Послушала тишину, повисшую после ее вопля…
– Дьявол! – вдруг раздался истошный визг из толпы. – Барин ваш… Дьявола вызвал! На адской повозке! Жги его, нечисть рыжую!
– Никишка, сука! – успел услышать Димон вопль Михалыча.
Сонька же, не медля, врубила мигалку с сиреной, непонятно как у нее нашедшуюся, и несколько раз надавила на газ, придерживая машину тормозом. Так что "дьявол" в "лице" "Навары" под Сонькиным управлением ревел будь здоров, а подпевала ему мигалка. Прям Кутузовский проспект какой-то в отдельно взятой деревне семнадцатого века. Толпа от этого рева вздрогнула и шагнула было назад, но, подгоняемая Никишкиным ополоумевшим визгом, остановилась и, потрясая факелами, кинулась к "Наваре".
Только вот просто так "Ниссан" было не взять.
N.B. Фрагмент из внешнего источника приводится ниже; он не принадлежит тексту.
@[simp] theorem mapProgress_pins (f : Progress → Progress) (s : State) : (s.mapProgress f).pins = s.pins := rfl
@[simp] theorem mapProgress_mfe (f : Progress → Progress) (s : State) : (s.mapProgress f).mfe = s.mfe := rfl
@[simp] theorem mapProgress_wsq (f : Progress → Progress) (s : State) : (s.mapProgress f).wsq = s.wsq := rfl
@[simp] theorem mapProgress_frg (f : Progress → Progress) (s : State) : (s.mapProgress f).frg = s.frg := rfl
@[simp] theorem mapProgress_clu (f : Progress → Progress) (s : State) : (s.mapProgress f).clu = s.clu := rfl
@[simp] theorem mapProgress_tnl (f : Progress → Progress) (s : State) : (s.mapProgress f).tnl = s.tnl := rfl
@[simp] theorem mapProgress_lnp (f : Progress → Progress) (s : State) : (s.mapProgress f).lnp = s.lnp := rfl
@[simp] theorem mapProgress_cap (f : Progress → Progress) (s : State) : (s.mapProgress f).cap = s.cap := rfl
@[simp] theorem mapProgress_rst (f : Progress → Progress) (s : State) : (s.mapProgress f).rst = s.rst := rfl
@[simp] theorem mapProgress_svp (f : Progress → Progress) (s : State) : (s.mapProgress f).svp = s.svp := rfl
@[simp] theorem mapProgress_freeCount (f : Progress → Progress) (s : State) : (s.mapProgress f).freeCount = s.freeCount := rfl
@[simp] theorem mapProgress_pending (f : Progress → Progress) (s : State) : (s.mapProgress f).pending = s.pending := rfl

@[simp] theorem mapProgress_ctx (f : Progress → Progress) (s : State) :
    (s.mapProgress f).ctx = s.ctx.map (fun c => { c with progress := f c.progress }) := rfl

@[simp] theorem mapSvp_pins (f : Svp → Svp) (s : State) : (s.mapSvp f).pins = s.pins := rfl
@[simp] theorem mapSvp_mfe (f : Svp → Svp) (s : State) : (s.mapSvp f).mfe = s.mfe := rfl
@[simp] theorem mapSvp_wsq (f : Svp → Svp) (s : State) : (s.mapSvp f).wsq = s.wsq := rfl
@[simp] theorem mapSvp_ctx (f : Svp → Svp) (s : State) : (s.mapSvp f).ctx = s.ctx := rfl
@[simp] theorem mapSvp_frg (f : Svp → Svp) (s : State) : (s.mapSvp f).frg = s.frg := rfl
@[simp] theorem mapSvp_clu (f : Svp → Svp) (s : State) : (s.mapSvp f).clu = s.clu := rfl
@[simp] theorem mapSvp_tnl (f : Svp → Svp) (s : State) : (s.mapSvp f).tnl = s.tnl := rfl
@[simp] theorem mapSvp_lnp (f : Svp → Svp) (s : State) : (s.mapSvp f).lnp = s.lnp := rfl
@[simp] theorem mapSvp_cap (f : Svp → Svp) (s : State) : (s.mapSvp f).cap = s.cap := rfl
@[simp] theorem mapSvp_rst (f : Svp → Svp) (s : State) : (s.mapSvp f).rst = s.rst := rfl
@[simp] theorem mapSvp_freeCount (f : Svp → Svp) (s : State) : (s.mapSvp f).freeCount = s.freeCount := rfl
@[simp] theorem mapSvp_pending (f : Svp → Svp) (s : State) : (s.mapSvp f).pending = s.pending := rfl

@[simp] theorem mapSvp_svp (f : Svp → Svp) (s : State) : (s.mapSvp f).svp = f s.svp := rfl

@[simp] theorem setStatus_pins (c : StatusCode) (n : Nat) (s : State) : (setStatus c n s).pins = s.pins := rfl
@[simp] theorem setStatus_mfe (c : StatusCode) (n : Nat) (s : State) : (setStatus c n s).mfe = s.mfe := rfl
@[simp] theorem setStatus_wsq (c : StatusCode) (n : Nat) (s : State) : (setStatus c n s).wsq = s.wsq := rfl
@[simp] theorem setStatus_ctx (c : StatusCode) (n : Nat) (s : State) : (setStatus c n s).ctx = s.ctx := rfl
@[simp] theorem setStatus_frg (c : StatusCode) (n : Nat) (s : State) : (setStatus c n s).frg = s.frg := rfl
@[simp] theorem setStatus_clu (c : StatusCode) (n : Nat) (s : State) : (setStatus c n s).clu = s.clu := rfl
@[simp] theorem setStatus_tnl (c : StatusCode) (n : Nat) (s : State) : (setStatus c n s).tnl = s.tnl := rfl
@[simp] theorem setStatus_lnp (c : StatusCode) (n : Nat) (s : State) : (setStatus c n s).lnp = s.lnp := rfl
@[simp] theorem setStatus_cap (c : StatusCode) (n : Nat) (s : State) : (setStatus c n s).cap = s.cap := rfl
@[simp] theorem setStatus_rst (c : StatusCode) (n : Nat) (s : State) : (setStatus c n s).rst = s.rst := rfl
@[simp] theorem setStatus_freeCount (c : StatusCode) (n : Nat) (s : State) : (setStatus c n s).freeCount = s.freeCount := rfl
@[simp] theorem setStatus_pending (c : StatusCode) (n : Nat) (s : State) : (setStatus c n s).pending = s.pending := rfl

@[simp] theorem setStatus_svp (c : StatusCode) (n : Nat) (s : State) :
    (setStatus c n s).svp = { s.svp with status := c, field := n } := rfl

@[simp] theorem installOutcome_pins (c : StatusCode) (n : Nat) (s : State) : (installOutcome c n s).pins = s.pins := rfl
@[simp] theorem installOutcome_mfe (c : StatusCode) (n : Nat) (s : State) : (installOutcome c n s).mfe = s.mfe := rfl
@[simp] theorem installOutcome_wsq (c : StatusCode) (n : Nat) (s : State) : (installOutcome c n s).wsq = s.wsq := rfl
@[simp] theorem installOutcome_ctx (c : StatusCode) (n : Nat) (s : State) : (installOutcome c n s).ctx = s.ctx := rfl
@[simp] theorem installOutcome_frg (c : StatusCode) (n : Nat) (s : State) : (installOutcome c n s).frg = s.frg := rfl
@[simp] theorem installOutcome_clu (c : StatusCode) (n : Nat) (s : State) : (installOutcome c n s).clu = s.clu := rfl
@[simp] theorem installOutcome_tnl (c : StatusCode) (n : Nat) (s : State) : (installOutcome c n s).tnl = s.tnl := rfl
@[simp] theorem installOutcome_lnp (c : StatusCode) (n : Nat) (s : State) : (installOutcome c n s).lnp = s.lnp := rfl
@[simp] theorem installOutcome_cap (c : StatusCode) (n : Nat) (s : State) : (installOutcome c n s).cap = s.cap := rfl
@[simp] theorem installOutcome_rst (c : StatusCode) (n : Nat) (s : State) : (installOutcome c n s).rst = s.rst := rfl
@[simp] theorem installOutcome_freeCount (c : StatusCode) (n : Nat) (s : State) : (installOutcome c n s).freeCount = s.freeCount := rfl
@[simp] theorem installOutcome_pending (c : StatusCode) (n : Nat) (s : State) : (installOutcome c n s).pending = s.pending := rfl

@[simp] theorem installOutcome_svp (c : StatusCode) (n : Nat) (s : State) :
    (installOutcome c n s).svp = { s.svp with status := c, field := n, busy := .none } := rfl

@[simp] theorem setRow_pins (n : Nat) (r : PeerRow) (s : State) : (s.setRow n r).pins = s.pins := by unfold State.setRow; split <;> rfl
@[simp] theorem setRow_mfe (n : Nat) (r : PeerRow) (s : State) : (s.setRow n r).mfe = s.mfe := by unfold State.setRow; split <;> rfl
@[simp] theorem setRow_wsq (n : Nat) (r : PeerRow) (s : State) : (s.setRow n r).wsq = s.wsq := by unfold State.setRow; split <;> rfl
@[simp] theorem setRow_ctx (n : Nat) (r : PeerRow) (s : State) : (s.setRow n r).ctx = s.ctx := by unfold State.setRow; split <;> rfl
@[simp] theorem setRow_frg (n : Nat) (r : PeerRow) (s : State) : (s.setRow n r).frg = s.frg := by unfold State.setRow; split <;> rfl
@[simp] theorem setRow_clu (n : Nat) (r : PeerRow) (s : State) : (s.setRow n r).clu = s.clu := by unfold State.setRow; split <;> rfl
@[simp] theorem setRow_tnl (n : Nat) (r : PeerRow) (s : State) : (s.setRow n r).tnl = s.tnl := by unfold State.setRow; split <;> rfl
@[simp] theorem setRow_cap (n : Nat) (r : PeerRow) (s : State) : (s.setRow n r).cap = s.cap := by unfold State.setRow; split <;> rfl
@[simp] theorem setRow_rst (n : Nat) (r : PeerRow) (s : State) : (s.setRow n r).rst = s.rst := by unfold State.setRow; split <;> rfl
@[simp] theorem setRow_svp (n : Nat) (r : PeerRow) (s : State) : (s.setRow n r).svp = s.svp := by unfold State.setRow; split <;> rfl
@[simp] theorem setRow_freeCount (n : Nat) (r : PeerRow) (s : State) : (s.setRow n r).freeCount = s.freeCount := by unfold State.setRow; split <;> rfl
@[simp] theorem setRow_pending (n : Nat) (r : PeerRow) (s : State) : (s.setRow n r).pending = s.pending := by unfold State.setRow; split <;> rfl

@[simp] theorem gateCurrent_pins (s : State) : (gateCurrent s).pins = s.pins := by unfold gateCurrent; split <;> rfl
@[simp] theorem gateCurrent_wsq (s : State) : (gateCurrent s).wsq = s.wsq := by unfold gateCurrent; split <;> rfl
@[simp] theorem gateCurrent_ctx (s : State) : (gateCurrent s).ctx = s.ctx := by unfold gateCurrent; split <;> rfl
@[simp] theorem gateCurrent_frg (s : State) : (gateCurrent s).frg = s.frg := by unfold gateCurrent; split <;> rfl
@[simp] theorem gateCurrent_clu (s : State) : (gateCurrent s).clu = s.clu := by unfold gateCurrent; split <;> rfl
@[simp] theorem gateCurrent_tnl (s : State) : (gateCurrent s).tnl = s.tnl := by unfold gateCurrent; split <;> rfl
@[simp] theorem gateCurrent_lnp (s : State) : (gateCurrent s).lnp = s.lnp := by unfold gateCurrent; split <;> rfl
@[simp] theorem gateCurrent_cap (s : State) : (gateCurrent s).cap = s.cap := by unfold gateCurrent; split <;> rfl
@[simp] theorem gateCurrent_rst (s : State) : (gateCurrent s).rst = s.rst := by unfold gateCurrent; split <;> rfl
@[simp] theorem gateCurrent_svp (s : State) : (gateCurrent s).svp = s.svp := by unfold gateCurrent; split <;> rfl
@[simp] theorem gateCurrent_freeCount (s : State) : (gateCurrent s).freeCount = s.freeCount := by unfold gateCurrent; split <;> rfl
@[simp] theorem gateCurrent_pending (s : State) : (gateCurrent s).pending = s.pending := by unfold gateCurrent; split <;> rfl

@[simp] theorem gateCurrent_mfe_inputs (s : State) : (gateCurrent s).mfe.inputs = s.mfe.inputs := by
  unfold gateCurrent; split <;> rfl
@[simp] theorem gateCurrent_mfe_rangeNotices (s : State) : (gateCurrent s).mfe.rangeNotices = s.mfe.rangeNotices := by
  unfold gateCurrent; split <;> rfl
@[simp] theorem gateCurrent_mfe_planning (s : State) : (gateCurrent s).mfe.planning = s.mfe.planning := by
  unfold gateCurrent; split <;> rfl
@[simp] theorem gateCurrent_mfe_shorted (s : State) : (gateCurrent s).mfe.shorted = s.mfe.shorted := by
  unfold gateCurrent; split <;> rfl
@[simp] theorem gateCurrent_mfe_onsets (s : State) : (gateCurrent s).mfe.onsets = s.mfe.onsets := by
  unfold gateCurrent; split <;> rfl
@[simp] theorem gateCurrent_mfe_shortDuration (s : State) : (gateCurrent s).mfe.shortDuration = s.mfe.shortDuration := by
  unfold gateCurrent; split <;> rfl
@[simp] theorem gateCurrent_mfe_freezeNotices (s : State) : (gateCurrent s).mfe.freezeNotices = s.mfe.freezeNotices := by
  unfold gateCurrent; split <;> rfl
@[simp] theorem gateCurrent_mfe_energy (s : State) : (gateCurrent s).mfe.energy = s.mfe.energy := by
  unfold gateCurrent; split <;> rfl
@[simp] theorem gateCurrent_mfe_stall (s : State) : (gateCurrent s).mfe.stall = s.mfe.stall := by
  unfold gateCurrent; split <;> rfl
@[simp] theorem gateCurrent_mfe_slip (s : State) : (gateCurrent s).mfe.slip = s.mfe.slip := by
  unfold gateCurrent; split <;> rfl
@[simp] theorem gateCurrent_mfe_slipNotice (s : State) : (gateCurrent s).mfe.slipNotice = s.mfe.slipNotice := by
  unfold gateCurrent; split <;> rfl
@[simp] theorem gateCurrent_mfe_set (s : State) : (gateCurrent s).mfe.set = s.mfe.set := by
  unfold gateCurrent; split <;> rfl

/-! ### Announcing: the queue alone -/

@[simp] theorem requestAnnounce_pins (s : State) : (requestAnnounce s).pins = s.pins := rfl
@[simp] theorem requestAnnounce_mfe (s : State) : (requestAnnounce s).mfe = s.mfe := rfl
@[simp] theorem requestAnnounce_wsq (s : State) : (requestAnnounce s).wsq = s.wsq := rfl
@[simp] theorem requestAnnounce_ctx (s : State) : (requestAnnounce s).ctx = s.ctx := rfl
@[simp] theorem requestAnnounce_frg (s : State) : (requestAnnounce s).frg = s.frg := rfl
@[simp] theorem requestAnnounce_clu (s : State) : (requestAnnounce s).clu = s.clu := rfl
@[simp] theorem requestAnnounce_tnl (s : State) : (requestAnnounce s).tnl = s.tnl := rfl
@[simp] theorem requestAnnounce_cap (s : State) : (requestAnnounce s).cap = s.cap := rfl
@[simp] theorem requestAnnounce_rst (s : State) : (requestAnnounce s).rst = s.rst := rfl
@[simp] theorem requestAnnounce_svp (s : State) : (requestAnnounce s).svp = s.svp := rfl
@[simp] theorem requestAnnounce_freeCount (s : State) : (requestAnnounce s).freeCount = s.freeCount := rfl
@[simp] theorem requestAnnounce_pending (s : State) : (requestAnnounce s).pending = s.pending := rfl

@[simp] theorem announceChange_pins (s : State) : (announceChange s).pins = s.pins := by unfold announceChange; split <;> rfl
@[simp] theorem announceChange_mfe (s : State) : (announceChange s).mfe = s.mfe := by unfold announceChange; split <;> rfl
@[simp] theorem announceChange_wsq (s : State) : (announceChange s).wsq = s.wsq := by unfold announceChange; split <;> rfl
@[simp] theorem announceChange_ctx (s : State) : (announceChange s).ctx = s.ctx := by unfold announceChange; split <;> rfl
@[simp] theorem announceChange_frg (s : State) : (announceChange s).frg = s.frg := by unfold announceChange; split <;> rfl
@[simp] theorem announceChange_clu (s : State) : (announceChange s).clu = s.clu := by unfold announceChange; split <;> rfl
@[simp] theorem announceChange_tnl (s : State) : (announceChange s).tnl = s.tnl := by unfold announceChange; split <;> rfl
@[simp] theorem announceChange_cap (s : State) : (announceChange s).cap = s.cap := by unfold announceChange; split <;> rfl
@[simp] theorem announceChange_rst (s : State) : (announceChange s).rst = s.rst := by unfold announceChange; split <;> rfl
@[simp] theorem announceChange_svp (s : State) : (announceChange s).svp = s.svp := by unfold announceChange; split <;> rfl
@[simp] theorem announceChange_freeCount (s : State) : (announceChange s).freeCount = s.freeCount := by unfold announceChange; split <;> rfl
@[simp] theorem announceChange_pending (s : State) : (announceChange s).pending = s.pending := by unfold announceChange; split <;> rfl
В тот момент, когда толпа поперла на машину, "Навара" резко окатилась назад и, переключившись с ближнего на слепящий дальний, прыгнула вперед, прямо на мужиков. Этот финт и предрешил исход сражения: бросив факелы, толпа с воем начала разбегаться.
Сонька полностью сдержала свое обещание "передавить".
Так что кинувшимся с огнетушителями наперевес Димону с Михалычем осталось только облить пеной брошенные факелы.
Через полминуты на площадке остались только Сонька, сидящая в "Наваре", да Димок с Юрой. Последние, долго не думая, полезли на заднее сиденье пикапа.
Сонька стартанула, но уже не так резко, как пару минут назад. И поехала по направлению к лесу, нещадно полируя бока внедорожника ветками и прочими растительными безобразиями.